Einstein-Cartan gravity, matter, and scale-invariant generalization
Mikhail Shaposhnikov, Andrey Shkerin, Inar Timiryasov, Sebastian Zell

TL;DR
This paper explores a generalized Einstein-Cartan gravity framework coupled with matter, deriving equivalent metric theories with higher-dimensional operators, and discusses implications for cosmology, inflation, and dark matter.
Contribution
It provides a comprehensive analysis of the most general Einstein-Cartan action with matter, including torsion effects and no-scale scenarios, and outlines potential cosmological applications.
Findings
Derived equivalent metric theories with six-dimensional operators.
Analyzed torsion effects in gravity-matter coupling.

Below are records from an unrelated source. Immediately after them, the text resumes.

-- ==== Sys2Proof/Machine/Trips.lean ====
section
/-! DEFINITION. The trip table: gathering (R158, R159), closing (R160), dispatch (R161, R162), the route order
(R163). -/

namespace Sys2Proof.Machine

/-- A trip that gathers or is held for its field, and is not full, takes joins (R155). -/
def Trip.takesJoins (x : Trip) : Bool :=
  (x.state == .gathering || x.state == .fieldHold) && decide (x.orders.length < 6)

/-- Dispatch: the trip is OUT, its timer stopped, its orders ON_TRIP, TRIP raised with its flag (R162). -/
def State.dispatch (s : State) (t : TripHandle) : State :=
  let out := s.setTrip t { s.trip t with state := .out, timer := none }
  (out.forEach (s.trip t).orders fun o acc => acc.modOrder o fun ord => { ord with stage := .onTrip }).raiseTrip t

/-- The close of a GATHERING trip: OUT if runners may walk its field, FIELD_HOLD if not (R160). -/
def State.closeTrip (s : State) (t : TripHandle) : State :=
  match (s.trip t).field with
  | none => s
  | some f =>
    if (s.program f).runnersAllowed then s.dispatch t
    else s.setTrip t { s.trip t with state := .fieldHold, timer := none }

/-- Orders join a trip in list order: a join restarts the timer of a GATHERING trip, and a sixth order closes it
(R158, R159, R160). -/
def State.joinTrip (s : State) (t : TripHandle) (os : List OrderHandle) : State :=
  let x := s.trip t
  let members := x.orders ++ os
  let gathers := x.state == .gathering && !os.isEmpty
  let joined := s.setTrip t { x with orders := members, timer := if gathers then some (s.window * 1000) else x.timer }
  let marked := joined.forEach os fun o acc => acc.modOrder o fun ord => { ord with trip := some t }
  if gathers && members.length == 6 then marked.closeTrip t else marked

/-- A trip is formed: GATHERING, with the field of its first order and these orders as its members (R158, R159). -/
def State.formTrip (s : State) (t : TripHandle) (f : FieldNo) (os : List OrderHandle) : State :=
  (s.setTrip t { state := .gathering, field := some f, orders := [], timer := none }).joinTrip t os

/-- A newly READY order joins a trip of its field, forms a trip, or joins the ready list (R158). -/
def State.placeReady (s : State) (o : OrderHandle) (f : FieldNo) : State :=
  match lowest (fun t => (s.trip t).takesJoins && (s.trip t).field == some f) with
  | some t => s.joinTrip t [o]
  | none =>
    match lowest (fun t => (s.trip t).state == .idle) with
    | some t => s.formTrip t f [o]
    | none => { s with readyList := s.readyList ++ [o] }

/-- The first orders of the ready list that belong to a field, so many at most. -/
def State.readyOf (s : State) (f : FieldNo) (n : Nat) : List OrderHandle :=
  (s.readyList.filter fun o => (s.order o).any fun ord => ord.field == f).take n

/-- The ready list without these orders. -/
def State.withoutReady (s : State) (os : List OrderHandle) : State :=
  { s with readyList := s.readyList.filter fun o => !os.contains o }

/-- A trip that has become IDLE is formed again from the ready list, if it holds an order: the oldest order gives
the field, and the further orders of that field join up to six (R159). -/
def State.reformTrip (s : State) (t : TripHandle) : State :=
  match s.readyList with
  | [] => s
  | first :: _ =>
    match s.order first with
    | none => s
    | some ord =>
      let members := s.readyOf ord.field 6
      (s.withoutReady members).formTrip t ord.field members

/-- Ready orders of the trip's field join a GATHERING or FIELD_HOLD trip that has lost an order (R159). -/
def State.refillTrip (s : State) (t : TripHandle) : State :=
  match (s.trip t).field with
  | none => s
  | some f =>
    let more := s.readyOf f (6 - (s.trip t).orders.length)
    (s.withoutReady more).joinTrip t more

/-- An order leaves its trip: an emptied trip becomes IDLE and is formed again; a GATHERING or FIELD_HOLD trip that
still holds orders takes ready orders of its field (R159, R164, R169). In a forced CLOSE FIELD too the orders that form
the emptied trip again may be another field's, where R171 has the trips and ready orders of other fields stand: that the
model follows R159 is its reading (log entry 30). -/
def State.leaveTrip (s : State) (t : TripHandle) (o : OrderHandle) : State :=
  let x := s.trip t
  let rest := x.orders.erase o
  if rest.isEmpty then (s.setTrip t {}).reformTrip t
  else
    let left := s.setTrip t { x with orders := rest }
    if x.state == .fieldHold || x.state == .gathering then left.refillTrip t else left

/-- At a field change every FIELD_HOLD trip of the field goes OUT, in ascending handle, if runners are allowed
(R161). -/
def State.releaseFieldHold (s : State) (f : FieldNo) : State :=
  if (s.program f).runnersAllowed then
    s.forEach (List.finRange 8) fun t acc =>
      if (acc.trip t).state == .fieldHold && (acc.trip t).field == some f then acc.dispatch t else acc
  else s

/-- The stall of an order's car, read from the lot register now (R163). -/
def State.stallOfOrder (s : State) (o : OrderHandle) : Option (FieldNo × Stall) :=
  (s.order o).bind fun ord => ord.car.bind fun h => (s.car h).map fun c => (c.field, c.stall)

/-- The rank of a stall in the route order: row ascending, then post ascending (R163). -/
def routeRank (x : Option (FieldNo × Stall)) : Nat :=
  match x with
  | some (_, st) => st.index.val
  | none => 512

/-- The route order of a trip: by stall, and orders of one stall, and orders whose car is gone, in joining order
(R163). -/
def State.routeOrder (s : State) (t : TripHandle) : List OrderHandle :=
  sortByRank (fun o => routeRank (s.stallOfOrder o)) (s.trip t).orders

end Sys2Proof.Machine
end

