-- ==== Sys2Proof/Machine/Orders.lean ====
section
/-! DEFINITION. The life of an order after its release: retirement (R151), finish (R146), cancellation at every stage
(R167 to R169) and at a car's retirement (R170). -/

namespace Sys2Proof.Machine

/-- The sum of the quantities of an order's DONE lines, the waste of a cancel that settles in the kitchen (R146). -/
def Order.waste (ord : Order) : Nat :=
  ((ord.lines.filter fun l => l.state == .finished).map OrderLine.quantity).sum

/-- The sum of the quantities of an order's lines, the waste of an order whose preparation is over (R165, R169). -/
def Order.quantities (ord : Order) : Nat := (ord.lines.map OrderLine.quantity).sum

/-- An order's handle leaves the list of its car, if it has one; the others keep their order (R133). -/
def State.unlistOrder (s : State) (o : OrderHandle) (car : Option CarHandle) : State :=
  match car with
  | none => s
  | some h => s.modCar h fun c => { c with orders := c.orders.erase o }

/-- The entry of an order's car is marked touched, if it has one (R40, R133). -/
def State.touchCar (s : State) (car : Option CarHandle) : State :=
  match car with
  | none => s
  | some h => s.touch h

/-- The retirement of an order (R151): the prep timer goes with the slot; the handle leaves the parked list, or the
ready list if it stood there (R156); its lines leave their queues; it leaves its trip; it leaves its car's list; the
slot becomes free; and if a backlog fell, HOLD is evaluated and a release pass runs. -/
def State.retireOrder (s : State) (o : OrderHandle) : State :=
  match s.order o with
  | none => s
  | some ord =>
    let fell := s.anyLine fun l => l.1 == o
    let unlisted := { s with parked := s.parked.erase o, readyList := s.readyList.erase o }
    let withdrawn := unlisted.withdrawLines fun l => l.1 == o
    let offTrip :=
      match ord.trip with
      | none => withdrawn
      | some t => withdrawn.leaveTrip t o
    let freed := (offTrip.unlistOrder o ord.car).setOrder o none
    if fell then freed.afterFall else freed

/-- The pending cancel of an order settles: counted with its waste, ORDER raised, the order retired, and its car
touched (R146). -/
def State.settleCancel (s : State) (o : OrderHandle) (ord : Order) : State :=
  ((((s.count (.kitchen .cancelled)).count (.kitchen .wasteLines) ord.waste).raiseOrder o .cancelSettled).touchCar
    ord.car).retireOrder o

/-- An order of which no line stands in a queue finishes (R146). -/
def State.finishOrder (s : State) (o : OrderHandle) : State :=
  match s.order o with
  | none => s
  | some ord =>
    if ord.cancelPending then s.settleCancel o ord
    else (s.setOrder o (some { ord with stage := .ready, timer := none })).placeReady o ord.field

/-- Whether some line of an order stands in a queue. -/
def State.inQueues (s : State) (o : OrderHandle) : Bool := s.anyLine fun l => l.1 == o

/-- The state of a line of an order. -/
def Order.lineState (ord : Order) (n : Nat) : Option LineState := ord.lines[n]?.map OrderLine.state

/-- The cancellation of a PREPARING order without cancel pending (R168): its WAITING lines leave their queues, cancel
pending is set and the timer stops; if no line of it is left in a queue it finishes. -/
def State.cancelPreparing (s : State) (o : OrderHandle) (ord : Order) : State :=
  let waits (l : OrderHandle × Nat) : Bool := l.1 == o && ord.lineState l.2 == some .waiting
  let fell := s.anyLine waits
  let marked := (s.withdrawLines waits).setOrder o (some { ord with cancelPending := true, timer := none })
  let settled := if marked.inQueues o then marked else marked.finishOrder o
  if fell then settled.afterFall else settled

/-- The cancellation of an order without cancel pending, by its stage (R167, R168, R169). -/
def State.cancelAtStage (s : State) (o : OrderHandle) (ord : Order) : State :=
  match ord.stage with
  | .parked => ((s.count (.kitchen .cancelled)).touchCar ord.car).retireOrder o
  | .queued => ((s.count (.kitchen .cancelled)).touchCar ord.car).retireOrder o
  | .preparing => s.cancelPreparing o ord
  | .ready =>
    (((s.count (.kitchen .cancelled)).count (.kitchen .wasteLines) ord.quantities).touchCar ord.car).retireOrder o
  | .onTrip => s.setOrder o (some { ord with cancelPending := true })

/-- What a car's retirement does to one of its orders (R170): the car reference goes; an ON_TRIP order and one with
cancel pending stay; every other is cancelled as at its stage, with no car to touch. That a READY order with cancel pending
stays too, where R166 has it settled by the retirement, is log entry 26. -/
def State.orderLosesCar (s : State) (o : OrderHandle) : State :=
  match s.order o with
  | none => s
  | some ord =>
    let gone := { ord with car := none }
    let without := s.setOrder o (some gone)
    if ord.stage == .onTrip || ord.cancelPending then without else without.cancelAtStage o gone

/-- The order book is told, in list order, that these orders' car is retired (R170). -/
def State.ordersLoseCar (s : State) (os : List OrderHandle) : State := s.forEach os fun o acc => acc.orderLosesCar o

end Sys2Proof.Machine
end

Outlined phenomenological implications for inflation and dark matter.
Abstract
We study gravity coupled to scalar and fermion fields in the Einstein-Cartan framework. We discuss the most general form of the action that contains terms of mass dimension not bigger than four, leaving out only contributions quadratic in curvature. By resolving the theory explicitly for torsion, we arrive at an equivalent metric theory containing additional six-dimensional operators. This lays the groundwork for cosmological studies of the theory. We also perform the same analysis for a no-scale scenario in which the Planck mass is eliminated at the cost of adding an extra scalar degree of freedom. Finally, we outline phenomenological implications of the resulting theories, in particular to inflation and dark matter production.